Everyone was caught up in the excitement of the rally. We were bombarded by bullish stories every second of the day. Market action was hypnotizing. That’s why it’s so important to mentally prep for a market pullback before stocks start to fall off a cliff. Many investors talk a big game. But when the market begins to move against them, they’re paralyzed with fear. They hold onto positions they should have sold and are left with bigger than expected losses.
It’s not surprising that Monday’s 4% plunge felt like the end of the world. I don’t have to remind you of the historically low volatility we enjoyed in 2017. These pleasant market conditions warped our brains to the point where we didn’t have to hope stocks would shoot higher on any given day — we expected it!

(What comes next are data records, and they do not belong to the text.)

/-- The RESUMEs that waited for this aclk apply before its task inputs (R135). -/
def State.resumes (s : State) (n : Log) : State :=
  let l := s.lch[n].resPend
  if l.isEmpty then s
  else match s.servP n with
    | some p => l.foldl (fun s x => s.resumed n p x.1 x.2.1 x.2.2) (s.modL n fun l => { l with resPend := [] })
    | none => s.modL n fun l => { l with resPend := [] }

/-- Every queue of a port looks at its wait for flit credit. -/
def State.linkWaits (s : State) (n : Log) : State := (fins 4).foldl (fun s q => s.linkWait n q) s

/-- WAKE_READY (R96): the consumer is awake; a descriptor that waited longer than CONSUMER_WAKE notes it (R422). R97 does not speak of a WAKE READY that comes while a STATUS ASLEEP waits for the end of a message: it cancels the ASLEEP (DESIGN CHOICE, log 62). -/
def execWakeReady (n : Log) (s : State) : Res :=
  .next (s.inbound n fun _ s =>
    let l := s.lch[n]
    let late := l.wakeReq.any fun t => s.aclk - t > l.port.cwake
    let held (q : Qn) : Option Nat := (l.ready q).map fun r => r.1.id
    let s := if late then (fins 4).foldl (fun s q => match held q with
        | some id => s.modA n q id fun a => { a with consumer := true }
        | none => s) s else s
    (s.modL n fun l => { l with asleep := false, asleepPend := false, wakeReq := none }).linkWaits n)

/-- STATUS_ASLEEP (R96, R97): after an open message, if there is one. -/
def execStatusAsleep (n : Log) (s : State) : Res :=
  .next (s.inbound n fun _ s => s.modL n fun l => if l.msg.isSome then { l with asleepPend := true } else { l with asleep := true })

/-- The open link message of a port ends (R87, R97). -/
def State.msgEnd (s : State) (n : Log) : State :=
  s.modL n fun l =>
    { l with msg := none, asleep := l.asleep || l.asleepPend, asleepPend := false, qs := mapV l.qs fun _ u => { u with parked := none } }

/-- A descriptor fails on the link; a message that it has open is aborted (R87). -/
def State.linkFail (s : State) (n : Log) (q : Qn) (id off : Nat) : State :=
  let l := s.lch[n]
  let t := s.modA n q id fun a => a.linkFail l.bed off
  let t := if l.msg = some (q, id) then match s.acc n q id with
      | some a => ((t.modA n q id fun a => { a with x := { a.x with msgAbort := true } }).send n (.msgAbort q a.seq 2)).msgEnd n
      | none => t
    else t
  (t.flow n q).linkWaits n

/-- STATUS_LINK_ERR (R108): the operator reports an outbound packet of a descriptor that has not retired; one that executes again fails when its output has come to that packet. -/
def execStatusLinkErr (n : Log) (q : Qn) (seq : BitVec 16) (off : BitVec 32) (s : State) : Res :=
  .next (s.inbound n fun p s =>
    let s := s.linkErr n p 14
    match (s.que n q).acc.find? fun a => a.seq = seq.toNat && a.sends && a.x.linkErr.isNone && (a.x.finSent || a.x.outSent > 0 || a.x.began) with
    | some a => s.linkFail n q a.id off.toNat
    | none => match (s.que n q).acc.find? fun a => a.seq = seq.toNat && a.sends && a.x.linkErr.isNone && a.replayed with
      | some a => (s.modA n q a.id fun a => { a with failAt := some (match a.failAt with
          | some o => min o off.toNat
          | none => off.toNat) }).flow n q
      | none => s)

/-- The oldest DIGEST of a queue whose FINAL has left and whose verdict is outstanding (R479). -/
def Que.awaiting (u : Que) : Option Acc :=
  u.acc.find? fun a => a.stage == .started && a.d.op == 0x30 && a.x.finSent && a.verdict.isNone && a.x.linkErr.isNone

/-- VERDICT (R479): accepted within LINK_WD for the DIGEST that it names, or a link error. `code.dig` is the computed digest, which nothing uses; a DIG_LEN above 64 is a format error (R58, R59). -/
def execVerdict (n : Log) (q : Qn) (seq : BitVec 16) (code : VerdictBody) (par : Nat) (s : State) : Res :=
  .next (s.inbound n (fun p s =>
    let s := if par = 0 then s else s.linkErr n p 4 par
    if code.dig.length > 64 then s.linkErr n p 5
    else match (s.que n q).awaiting with
    | some a =>
      if a.seq = seq.toNat && !(a.x.finA.any fun t => s.aclk > t + s.lch[n].port.linkWd) then
        let late := a.x.finA.any fun t => s.aclk - t > s.lch[n].port.cwake
        s.modA n q a.id fun a => { a with verdict := some (min code.code.toNat 3), consumer := a.consumer || late }
      else s.linkErr n p 13
    | none => s.linkErr n p 13)
    (1 + ceilDiv code.dig.length 32))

Judging by the action we’ve witnessed in the markets over the past week, the smooth ride is over.
Welcome to the new normal: A stock market that goes down every once in a while.
“It may not feel like the end of an era because markets have been so calm in recent years, but these types of selloffs should be expected in the stock market from time to time,” Ben Carlson writes over at Bloomberg. “The S&P 500 is now down a little less than 10 percent from its all-time closing high on Jan. 26. This certainly could lead to a bear market in stocks, but investors have to remember that every time stocks fall it doesn’t mean the world is coming to an end. There have been market corrections in both secular bull and bear markets alike historically.”
These big market moves are bound to happen more often than you think:
The numbers don’t lie. As you can see, these 2% losses happen an average of five times a year. And up until last week, The S&P 500 hadn’t posted a 3% decline since November 2016. We probably won’t see another streak like that for a long, long time.
For now, we need to concentrate on adapting to new market conditions. Futures are stuck in the red this morning after yesterday’s big rebound. We’ll need to watch how the market digests this bounce and plan accordingly.